Margot Robbie confessed that her costumes helped her not only to understand her heroine but also get used to the role in a more emotional way. For example, while working at Elisabet’s costumes, Alexandra Byrne was reading myths about sea monsters, in which the folk of those centuries used to believe. The metaphorical figures of this «animals» are transformed into prints on Elisabet’s dresses, every picture held its own emotion, and Margo Robbie admits that after dressing up every new costume, she literally shuddered – this about how much of an emotional load it carried itself.

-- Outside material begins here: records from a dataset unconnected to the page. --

-- ==== Sys2Proof/Laws/State.lean ====
section
/-!
SUPPORT. Sys2Proof/Laws/State.lean: what reading a table gives after a write, and the fields of State after each named update.
-/

namespace Sys2Proof.Tbl

variable {α : Type}

theorem find?_put_same (m : List (Nat × α)) (k : Nat) (v : α) : find? (put m k v) k = some v := by
  induction m with
  | nil => simp [put, find?]
  | cons p t ih =>
    obtain ⟨j, w⟩ := p
    unfold put
    split
    · simp [find?]
    · split
      · simp [find?]
      · rename_i h1 h2
        have h3 : j ≠ k := fun e => h2 e.symm
        simp [find?, h3, ih]

theorem find?_put_other (m : List (Nat × α)) (k j : Nat) (v : α) (h : j ≠ k) : find? (put m k v) j = find? m j := by
  induction m with
  | nil => simp [put, find?, h.symm]
  | cons p t ih =>
    obtain ⟨i, w⟩ := p
    unfold put
    split
    · simp [find?, h.symm]
    · split
      · rename_i h1 h2
        subst h2
        simp [find?, h.symm]
      · simp [find?, ih]

theorem find?_del_same (m : List (Nat × α)) (k : Nat) : find? (del m k) k = none := by
  induction m with
  | nil => rfl
  | cons p t ih =>
    obtain ⟨j, w⟩ := p
    unfold del
    split
    · exact ih
    · rename_i h
      simp [find?, h, ih]

theorem find?_del_other (m : List (Nat × α)) (k j : Nat) (h : j ≠ k) : find? (del m k) j = find? m j := by
  induction m with
  | nil => rfl
  | cons p t ih =>
    obtain ⟨i, w⟩ := p
    unfold del
    split
    · rename_i h1
      subst h1
      simp [find?, h.symm, ih]
    · simp [find?, ih]

@[simp] theorem get_put_same (d : α) (m : List (Nat × α)) (k : Nat) (v : α) : get d (put m k v) k = v := by
  simp [get, find?_put_same]

theorem get_put_other (d : α) (m : List (Nat × α)) (k j : Nat) (v : α) (h : j ≠ k) : get d (put m k v) j = get d m j := by
  simp [get, find?_put_other _ _ _ _ h]

theorem get_set_same [DecidableEq α] (d : α) (m : List (Nat × α)) (k : Nat) (v : α) : get d (set d m k v) k = v := by
  unfold set
  split
  · rename_i h
    simp [get, find?_del_same, h]
  · simp

theorem get_set_other [DecidableEq α] (d : α) (m : List (Nat × α)) (k j : Nat) (v : α) (h : j ≠ k) :
    get d (set d m k v) j = get d m j := by
  unfold set
  split
  · simp [get, find?_del_other _ _ _ h]
  · exact get_put_other _ _ _ _ _ h

end Sys2Proof.Tbl

/-! ## Fields of State after each named update: one lemma for each field that the update leaves -/

namespace Sys2Proof.Machine

/-! ### `setSc` -/

@[simp] theorem setSc_pending (s : State) (r : Nat) (x : ScSt) : (setSc s r x).pending = s.pending := rfl
@[simp] theorem setSc_mem (s : State) (r : Nat) (x : ScSt) : (setSc s r x).mem = s.mem := rfl
@[simp] theorem setSc_poison (s : State) (r : Nat) (x : ScSt) : (setSc s r x).poison = s.poison := rfl
@[simp] theorem setSc_count (s : State) (r : Nat) (x : ScSt) : (setSc s r x).count = s.count := rfl
@[simp] theorem setSc_heldData (s : State) (r : Nat) (x : ScSt) : (setSc s r x).heldData = s.heldData := rfl
@[simp] theorem setSc_lines (s : State) (r : Nat) (x : ScSt) : (setSc s r x).lines = s.lines := rfl
@[simp] theorem setSc_hbm (s : State) (r : Nat) (x : ScSt) : (setSc s r x).hbm = s.hbm := rfl
@[simp] theorem setSc_units (s : State) (r : Nat) (x : ScSt) : (setSc s r x).units = s.units := rfl
@[simp] theorem setSc_ctxs (s : State) (r : Nat) (x : ScSt) : (setSc s r x).ctxs = s.ctxs := rfl
@[simp] theorem setSc_res (s : State) (r : Nat) (x : ScSt) : (setSc s r x).res = s.res := rfl
@[simp] theorem setSc_order (s : State) (r : Nat) (x : ScSt) : (setSc s r x).order = s.order := rfl
@[simp] theorem setSc_signals (s : State) (r : Nat) (x : ScSt) : (setSc s r x).signals = s.signals := rfl
@[simp] theorem setSc_se (s : State) (r : Nat) (x : ScSt) : (setSc s r x).se = s.se := rfl
@[simp] theorem setSc_smp (s : State) (r : Nat) (x : ScSt) : (setSc s r x).smp = s.smp := rfl
@[simp] theorem setSc_eval (s : State) (r : Nat) (x : ScSt) : (setSc s r x).eval = s.eval := rfl
@[simp] theorem setSc_sets (s : State) (r : Nat) (x : ScSt) : (setSc s r x).sets = s.sets := rfl
@[simp] theorem setSc_slots (s : State) (r : Nat) (x : ScSt) : (setSc s r x).slots = s.slots := rfl
@[simp] theorem setSc_turns (s : State) (r : Nat) (x : ScSt) : (setSc s r x).turns = s.turns := rfl
@[simp] theorem setSc_sends (s : State) (r : Nat) (x : ScSt) : (setSc s r x).sends = s.sends := rfl
@[simp] theorem setSc_drv (s : State) (r : Nat) (x : ScSt) : (setSc s r x).drv = s.drv := rfl
@[simp] theorem setSc_adp (s : State) (r : Nat) (x : ScSt) : (setSc s r x).adp = s.adp := rfl
@[simp] theorem setSc_streams (s : State) (r : Nat) (x : ScSt) : (setSc s r x).streams = s.streams := rfl
@[simp] theorem setSc_dlmEn (s : State) (r : Nat) (x : ScSt) : (setSc s r x).dlmEn = s.dlmEn := rfl
@[simp] theorem setSc_diverts (s : State) (r : Nat) (x : ScSt) : (setSc s r x).diverts = s.diverts := rfl
@[simp] theorem setSc_stray (s : State) (r : Nat) (x : ScSt) : (setSc s r x).stray = s.stray := rfl
@[simp] theorem setSc_ports (s : State) (r : Nat) (x : ScSt) : (setSc s r x).ports = s.ports := rfl
@[simp] theorem setSc_groups (s : State) (r : Nat) (x : ScSt) : (setSc s r x).groups = s.groups := rfl
@[simp] theorem setSc_fab (s : State) (r : Nat) (x : ScSt) : (setSc s r x).fab = s.fab := rfl
@[simp] theorem setSc_host (s : State) (r : Nat) (x : ScSt) : (setSc s r x).host = s.host := rfl
@[simp] theorem setSc_evs (s : State) (r : Nat) (x : ScSt) : (setSc s r x).evs = s.evs := rfl
@[simp] theorem setSc_trust (s : State) (r : Nat) (x : ScSt) : (setSc s r x).trust = s.trust := rfl
@[simp] theorem setSc_flt (s : State) (r : Nat) (x : ScSt) : (setSc s r x).flt = s.flt := rfl
@[simp] theorem setSc_time (s : State) (r : Nat) (x : ScSt) : (setSc s r x).time = s.time := rfl
@[simp] theorem setSc_pwr (s : State) (r : Nat) (x : ScSt) : (setSc s r x).pwr = s.pwr := rfl
@[simp] theorem setSc_freeCtr (s : State) (r : Nat) (x : ScSt) : (setSc s r x).freeCtr = s.freeCtr := rfl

Though the royal wardrobe which was torn by the main heroines became the principal object that deserves much more attention than any others, Byrne also paid a lot of attention to men’s costumes making it look way more contemporary. «I wanted to make XVI’s century men look sexy, and the fabric they wore appeared to become much better than before,» Byrne said. «As much as our favourite jeans, clothes of 16’s century had to be changed eventually. Most actors are nervous enough about Elizabethan clothes. Before meeting with me everyone expected to face pantyhoses, camisoles and breeches. And it was pleasant to see how warming the welcomed a denim fabric.»

The accurate attention to details spread on everyone who a viewer might see on the big screen including an enormous number of secondary actors. «All the extra’s costumes were different,» Byrne says. «In the middle of the 16’s century, the courtiers had no uniform, and I didn’t want them to look equally. Each queen has at least 25 courtiers nearby, and all of them have different dresses. We worked with factories in Poland, England and India simultaneously for costumes creation.»

As for hairstyles, the modern dressed gave vent to the imagination for a hairstylist and a makeup artist, Jenny Shircore. Both queens’ hairstyles look very modern, especially when it comes to Mary – she wears high buns. All the male characters were also satisfied and pleased: most of the Scottish characters had to appear more attractive and more consonant to their wild environment, meanwhile, the English courtyard looks more well-groomed and polished than their Scottish partners.